Public Records Law

Granting a motion for rehearing, the First District reconsidered its prior opinion concerning what constitutes a “student record” under the Family Educational Rights & Privacy Act (FERPA), Title 20 U.S.C. s. 1232g, and the exemption to the public records law for a student’s “education records.”  Rhea v. The District Board of Trustees of Santa Fe College, — So. 3d —, 2013 WL 950544 (Fla. 1st DCA March 13, 2013).

This exemption provides that “[a] public postsecondary educational institution may not release a student’s education records without the written consent of the student to any individual …, except in accordance with and as permitted by the FERPA.”  See Section 1006.52(2), Fla. Stat.   FERPA protects “education records” which include “those records, files, documents, and other materials which … (i) contain information directly related to a student and (ii) are maintained by an educational agency or institution or by a person acting for such agency or institution.” Title 20 U.S.C. s. 1232g(a)(4)(A)(i)-(ii).

The dispute arose when a state college instructor was not rehired and he alleged that this due to a complaint the college received from a student about the instructor.  In response to a request for a copy of the complaint, the instructor was provided a redacted copy with the student-complainant’s name deleted.  The instructor sued the college for an unredacted copy of the complaint, claiming that neither the Florida’s public records law nor FERPA exempted this information from disclosure.
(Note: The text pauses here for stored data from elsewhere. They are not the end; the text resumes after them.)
-- ==== Sys2Proof/Tests/Slice0.lean ====
section
/-! SUPPORT. The model's own tests: every expected value is one the spec states (95_test_vectors.md, the example bytes of the
ISA family files, the tables of the rules named), and for each statement with hypotheses a witness that meets them. -/

open Sys2Proof Sys2Proof.Machine

namespace Sys2Proof.Tests

set_option maxRecDepth 20000

/-! ## Small states -/

/-- A `disassemble` of `code` at base 0x8000 that stands at `off`, having started there. -/
def walking (code : List Byte) (off high : Nat) : State :=
  { State.reset with
    dis := { off := some off, low := some off, high := some high, base := some 0x8000#16, count := 0 }
    phase := .disRun
    job := .disassemble
    input := { State.reset.input with code := Memory.ofBytes code } }

/-- The block after reset, its host about to issue one command. -/
def asking (cfg : Config) (cmd : Command) : State :=
  { State.reset with host := { requests := [⟨cfg, cmd⟩], reset := false } }

/-- One step from `s` answers a next state that passes `p`. -/
def stepsTo (s : State) (p : State → Bool) : Bool :=
  match step s with
  | .next t => p t
  | .fault _ => false
  | .refused _ => false

/-- One step from `s` is refused for `why`. -/
def refuses (s : State) (why : Refusal) : Bool :=
  match step s with
  | .refused r => decide (r = why)
  | .next _ => false
  | .fault _ => false

/-- The canonical lines and the status of a whole buffer's sweep. -/
def listing (code : List Byte) : List String × Status :=
  let res := sweepRange code 0 code.length
  (res.1.map listingLine, res.2)

/-- V3.1's header bytes, with the last magic byte, the load address and the bytes at 122 and 123 as given. -/
def headerBytes (m4 lo hi f e : Byte) : List Byte :=
  [0x4E, 0x45, 0x53, 0x4D, m4, 0x01, 0x03, 0x01, lo, hi, 0x03, 0x80, 0x06, 0x80, 0x4D, 0x79] ++
  [0x20, 0x54, 0x75, 0x6E, 0x65, 0x00, 0x00, 0x00, 0x00, 0x00, 0x00, 0x00, 0x00, 0x00, 0x00, 0x00] ++
  [0x00, 0x00, 0x00, 0x00, 0x00, 0x00, 0x00, 0x00, 0x00, 0x00, 0x00, 0x00, 0x00, 0x00, 0x41, 0x2E] ++
  [0x20, 0x43, 0x6F, 0x6D, 0x70, 0x6F, 0x73, 0x65, 0x72, 0x00, 0x00, 0x00, 0x00, 0x00, 0x00, 0x00] ++
  [0x00, 0x00, 0x00, 0x00, 0x00, 0x00, 0x00, 0x00, 0x00, 0x00, 0x00, 0x00, 0x00, 0x00, 0x32, 0x30] ++
  [0x30, 0x31, 0x20, 0x4E, 0x6F, 0x62, 0x6F, 0x64, 0x79, 0x00, 0x00, 0x00, 0x00, 0x00, 0x00, 0x00] ++
  [0x00, 0x00, 0x00, 0x00, 0x00, 0x00, 0x00, 0x00, 0x00, 0x00, 0x00, 0x00, 0x00, 0x00, 0x1A, 0x41] ++
  [0x00, 0x00, 0x00, 0x00, 0x00, 0x00, 0x00, 0x00, 0x20, 0x4E, f, e, 0x00, 0x00, 0x00, 0x00]

/-- V3.1. -/
def v31 : List Byte := headerBytes 0x1A 0x00 0x80 0x00 0x00

/-- The header record of V3.1's table. -/
def v31Header : Header where
  magic := [0x4E, 0x45, 0x53, 0x4D, 0x1A]
  version := 1
  totalSongs := 3
  startingSong := 1
  loadAddr := 0x8000
  initAddr := 0x8003
  playAddr := 0x8006
  title := [0x4D, 0x79, 0x20, 0x54, 0x75, 0x6E, 0x65]
  artist := [0x41, 0x2E, 0x20, 0x43, 0x6F, 0x6D, 0x70, 0x6F, 0x73, 0x65, 0x72]
  copyright := [0x32, 0x30, 0x30, 0x31, 0x20, 0x4E, 0x6F, 0x62, 0x6F, 0x64, 0x79]
  ntscSpeed := 0x411A
  bankswitchInit := [0, 0, 0, 0, 0, 0, 0, 0]
  palSpeed := 0x4E20
  palMode := false
  dualMode := false
  ntscMode := true
  tvStandard := .NTSC
  vrc6 := false
  vrc7 := false
  fds := false
  mmc5 := false
  namco106 := false
  fme07 := false
  valid := true

/-- The header a byte string decodes to from reset. -/
def headerOf (cfg : Config) (b : List Byte) : Option Header := (decodeHeader cfg b State.reset).hdr

/-! ## WellFormed: each check refuses an ill-formed term -/

/-- 0xA9 is documented (R220), so it is no `unknown`. -/
theorem test_wf_refuses_documented_unknown : Instr.wf (.unknown 0xA9#8) = false := by decide

/-- 0x02 is undocumented (R108). -/
theorem test_wf_accepts_undocumented : Instr.wf (.unknown 0x02#8) = true := by decide

/-- U2, U16: the two configurations the spec names and does not admit; R9: the default one. -/
theorem test_wf_config :
    Config.admitted { truncPolicy := .emitPartial } = false ∧ Config.admitted { brkLen := 2 } = false ∧
    Config.admitted {} = true := by decide

/-! ## Decoding: every constructor from a word of the spec's tables -/

/-- R200, the rows' example bytes. -/
theorem test_decode_ADC :
    decode [0b01101001#8, 0x42#8] = .ok (.adcImm 0x42#8) [] ∧
    decode [0b01100101#8, 0x42#8] = .ok (.adcZp 0x42#8) [] ∧
    decode [0b01110101#8, 0x42#8] = .ok (.adcZpx 0x42#8) [] ∧
    decode [0b01101101#8, 0x34#8, 0x12#8] = .ok (.adcAbs 0x1234#16) [] ∧
    decode [0b01111101#8, 0x34#8, 0x12#8] = .ok (.adcAbx 0x1234#16) [] ∧
    decode [0b01111001#8, 0x34#8, 0x12#8] = .ok (.adcAby 0x1234#16) [] ∧
    decode [0b01100001#8, 0x42#8] = .ok (.adcIzx 0x42#8) [] ∧
    decode [0b01110001#8, 0x42#8] = .ok (.adcIzy 0x42#8) [] := by
  decide

/-- R201, the rows' example bytes. -/
theorem test_decode_SBC :
    decode [0b11101001#8, 0x42#8] = .ok (.sbcImm 0x42#8) [] ∧
    decode [0b11100101#8, 0x42#8] = .ok (.sbcZp 0x42#8) [] ∧
    decode [0b11110101#8, 0x42#8] = .ok (.sbcZpx 0x42#8) [] ∧
    decode [0b11101101#8, 0x34#8, 0x12#8] = .ok (.sbcAbs 0x1234#16) [] ∧
    decode [0b11111101#8, 0x34#8, 0x12#8] = .ok (.sbcAbx 0x1234#16) [] ∧
    decode [0b11111001#8, 0x34#8, 0x12#8] = .ok (.sbcAby 0x1234#16) [] ∧
    decode [0b11100001#8, 0x42#8] = .ok (.sbcIzx 0x42#8) [] ∧
    decode [0b11110001#8, 0x42#8] = .ok (.sbcIzy 0x42#8) [] := by
  decide

/-- R202, the rows' example bytes. -/
theorem test_decode_AND :
    decode [0b00101001#8, 0x42#8] = .ok (.andImm 0x42#8) [] ∧
    decode [0b00100101#8, 0x42#8] = .ok (.andZp 0x42#8) [] ∧
    decode [0b00110101#8, 0x42#8] = .ok (.andZpx 0x42#8) [] ∧
    decode [0b00101101#8, 0x34#8, 0x12#8] = .ok (.andAbs 0x1234#16) [] ∧
    decode [0b00111101#8, 0x34#8, 0x12#8] = .ok (.andAbx 0x1234#16) [] ∧
    decode [0b00111001#8, 0x34#8, 0x12#8] = .ok (.andAby 0x1234#16) [] ∧
    decode [0b00100001#8, 0x42#8] = .ok (.andIzx 0x42#8) [] ∧
    decode [0b00110001#8, 0x42#8] = .ok (.andIzy 0x42#8) [] := by
  decide

/-- R203, the rows' example bytes. -/
theorem test_decode_ORA :
    decode [0b00001001#8, 0x42#8] = .ok (.oraImm 0x42#8) [] ∧
    decode [0b00000101#8, 0x42#8] = .ok (.oraZp 0x42#8) [] ∧
    decode [0b00010101#8, 0x42#8] = .ok (.oraZpx 0x42#8) [] ∧
    decode [0b00001101#8, 0x34#8, 0x12#8] = .ok (.oraAbs 0x1234#16) [] ∧
    decode [0b00011101#8, 0x34#8, 0x12#8] = .ok (.oraAbx 0x1234#16) [] ∧
    decode [0b00011001#8, 0x34#8, 0x12#8] = .ok (.oraAby 0x1234#16) [] ∧
    decode [0b00000001#8, 0x42#8] = .ok (.oraIzx 0x42#8) [] ∧
    decode [0b00010001#8, 0x42#8] = .ok (.oraIzy 0x42#8) [] := by
  decide

/-- R204, the rows' example bytes. -/
theorem test_decode_EOR :
    decode [0b01001001#8, 0x42#8] = .ok (.eorImm 0x42#8) [] ∧
    decode [0b01000101#8, 0x42#8] = .ok (.eorZp 0x42#8) [] ∧
    decode [0b01010101#8, 0x42#8] = .ok (.eorZpx 0x42#8) [] ∧
    decode [0b01001101#8, 0x34#8, 0x12#8] = .ok (.eorAbs 0x1234#16) [] ∧
    decode [0b01011101#8, 0x34#8, 0x12#8] = .ok (.eorAbx 0x1234#16) [] ∧
    decode [0b01011001#8, 0x34#8, 0x12#8] = .ok (.eorAby 0x1234#16) [] ∧
    decode [0b01000001#8, 0x42#8] = .ok (.eorIzx 0x42#8) [] ∧
    decode [0b01010001#8, 0x42#8] = .ok (.eorIzy 0x42#8) [] := by
  decide

/-- R205, the rows' example bytes. -/
theorem test_decode_BIT :
    decode [0b00100100#8, 0x42#8] = .ok (.bitZp 0x42#8) [] ∧
    decode [0b00101100#8, 0x34#8, 0x12#8] = .ok (.bitAbs 0x1234#16) [] := by
  decide

/-- R206, the rows' example bytes. -/
theorem test_decode_CMP :
    decode [0b11001001#8, 0x42#8] = .ok (.cmpImm 0x42#8) [] ∧
    decode [0b11000101#8, 0x42#8] = .ok (.cmpZp 0x42#8) [] ∧
    decode [0b11010101#8, 0x42#8] = .ok (.cmpZpx 0x42#8) [] ∧
    decode [0b11001101#8, 0x34#8, 0x12#8] = .ok (.cmpAbs 0x1234#16) [] ∧
    decode [0b11011101#8, 0x34#8, 0x12#8] = .ok (.cmpAbx 0x1234#16) [] ∧
    decode [0b11011001#8, 0x34#8, 0x12#8] = .ok (.cmpAby 0x1234#16) [] ∧
    decode [0b11000001#8, 0x42#8] = .ok (.cmpIzx 0x42#8) [] ∧
    decode [0b11010001#8, 0x42#8] = .ok (.cmpIzy 0x42#8) [] := by
  decide

/-- R207, the rows' example bytes. -/
theorem test_decode_CPX :
    decode [0b11100000#8, 0x42#8] = .ok (.cpxImm 0x42#8) [] ∧
    decode [0b11100100#8, 0x42#8] = .ok (.cpxZp 0x42#8) [] ∧
    decode [0b11101100#8, 0x34#8, 0x12#8] = .ok (.cpxAbs 0x1234#16) [] := by
  decide

/-- R208, the rows' example bytes. -/
theorem test_decode_CPY :
    decode [0b11000000#8, 0x42#8] = .ok (.cpyImm 0x42#8) [] ∧
    decode [0b11000100#8, 0x42#8] = .ok (.cpyZp 0x42#8) [] ∧
    decode [0b11001100#8, 0x34#8, 0x12#8] = .ok (.cpyAbs 0x1234#16) [] := by
  decide

/-- R210, the rows' example bytes. -/
theorem test_decode_ASL :
    decode [0b00001010#8] = .ok .aslAcc [] ∧
    decode [0b00000110#8, 0x42#8] = .ok (.aslZp 0x42#8) [] ∧
    decode [0b00010110#8, 0x42#8] = .ok (.aslZpx 0x42#8) [] ∧
    decode [0b00001110#8, 0x34#8, 0x12#8] = .ok (.aslAbs 0x1234#16) [] ∧
    decode [0b00011110#8, 0x34#8, 0x12#8] = .ok (.aslAbx 0x1234#16) [] := by
  decide

/-- R211, the rows' example bytes. -/
theorem test_decode_LSR :
    decode [0b01001010#8] = .ok .lsrAcc [] ∧
    decode [0b01000110#8, 0x42#8] = .ok (.lsrZp 0x42#8) [] ∧
    decode [0b01010110#8, 0x42#8] = .ok (.lsrZpx 0x42#8) [] ∧
    decode [0b01001110#8, 0x34#8, 0x12#8] = .ok (.lsrAbs 0x1234#16) [] ∧
    decode [0b01011110#8, 0x34#8, 0x12#8] = .ok (.lsrAbx 0x1234#16) [] := by
  decide

/-- R212, the rows' example bytes. -/
theorem test_decode_ROL :
    decode [0b00101010#8] = .ok .rolAcc [] ∧
    decode [0b00100110#8, 0x42#8] = .ok (.rolZp 0x42#8) [] ∧
    decode [0b00110110#8, 0x42#8] = .ok (.rolZpx 0x42#8) [] ∧
    decode [0b00101110#8, 0x34#8, 0x12#8] = .ok (.rolAbs 0x1234#16) [] ∧
    decode [0b00111110#8, 0x34#8, 0x12#8] = .ok (.rolAbx 0x1234#16) [] := by
  decide

/-- R213, the rows' example bytes. -/
theorem test_decode_ROR :
    decode [0b01101010#8] = .ok .rorAcc [] ∧
    decode [0b01100110#8, 0x42#8] = .ok (.rorZp 0x42#8) [] ∧
    decode [0b01110110#8, 0x42#8] = .ok (.rorZpx 0x42#8) [] ∧
    decode [0b01101110#8, 0x34#8, 0x12#8] = .ok (.rorAbs 0x1234#16) [] ∧
    decode [0b01111110#8, 0x34#8, 0x12#8] = .ok (.rorAbx 0x1234#16) [] := by
  decide

/-- R214, the rows' example bytes. -/
theorem test_decode_INC :
    decode [0b11100110#8, 0x42#8] = .ok (.incZp 0x42#8) [] ∧
    decode [0b11110110#8, 0x42#8] = .ok (.incZpx 0x42#8) [] ∧
    decode [0b11101110#8, 0x34#8, 0x12#8] = .ok (.incAbs 0x1234#16) [] ∧
    decode [0b11111110#8, 0x34#8, 0x12#8] = .ok (.incAbx 0x1234#16) [] := by
  decide

/-- R215, the rows' example bytes. -/
theorem test_decode_DEC :
    decode [0b11000110#8, 0x42#8] = .ok (.decZp 0x42#8) [] ∧
    decode [0b11010110#8, 0x42#8] = .ok (.decZpx 0x42#8) [] ∧
    decode [0b11001110#8, 0x34#8, 0x12#8] = .ok (.decAbs 0x1234#16) [] ∧
    decode [0b11011110#8, 0x34#8, 0x12#8] = .ok (.decAbx 0x1234#16) [] := by
  decide

/-- R216, the rows' example bytes. -/
theorem test_decode_INX :
    decode [0b11101000#8] = .ok .inx [] := by
  decide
The trial court dismissed the complaint “finding that a student’s email to the College complaining about an instructor’s performance in the classroom is an education record in its unredacted form, i.e., with the name of student author revealed, and thus is protected from disclosure by Florida and federal law.”

In its initial decision, the First District of Appeal concluded “that the applicable statutes and related case law demonstrate that the unredacted email is not an education record, because it is not directly related to a student.  Instead, it is directly related to an instructor and only tangentially related to a student.”  In its initial decision, the First District reversed the trial court holding that the unredacted email was an not education record.

In its opinion following the state college’s motion for rehearing, the First District concluded that the unredacted email was an “education record,” exempt from disclosure. The Court “reject[ed] any suggestion that a record cannot relate directly both to a student and to a teacher.  If a record contains information directly related to a student, then it is irrelevant under the plain language of FERPA that the record may also contain information directly related to a teacher or another person.”  In order for an employee record to be removed from the ambit of the definition of an education record, the Court stated “those employee records must relate exclusively to the employee in his or her capacity as an employee.”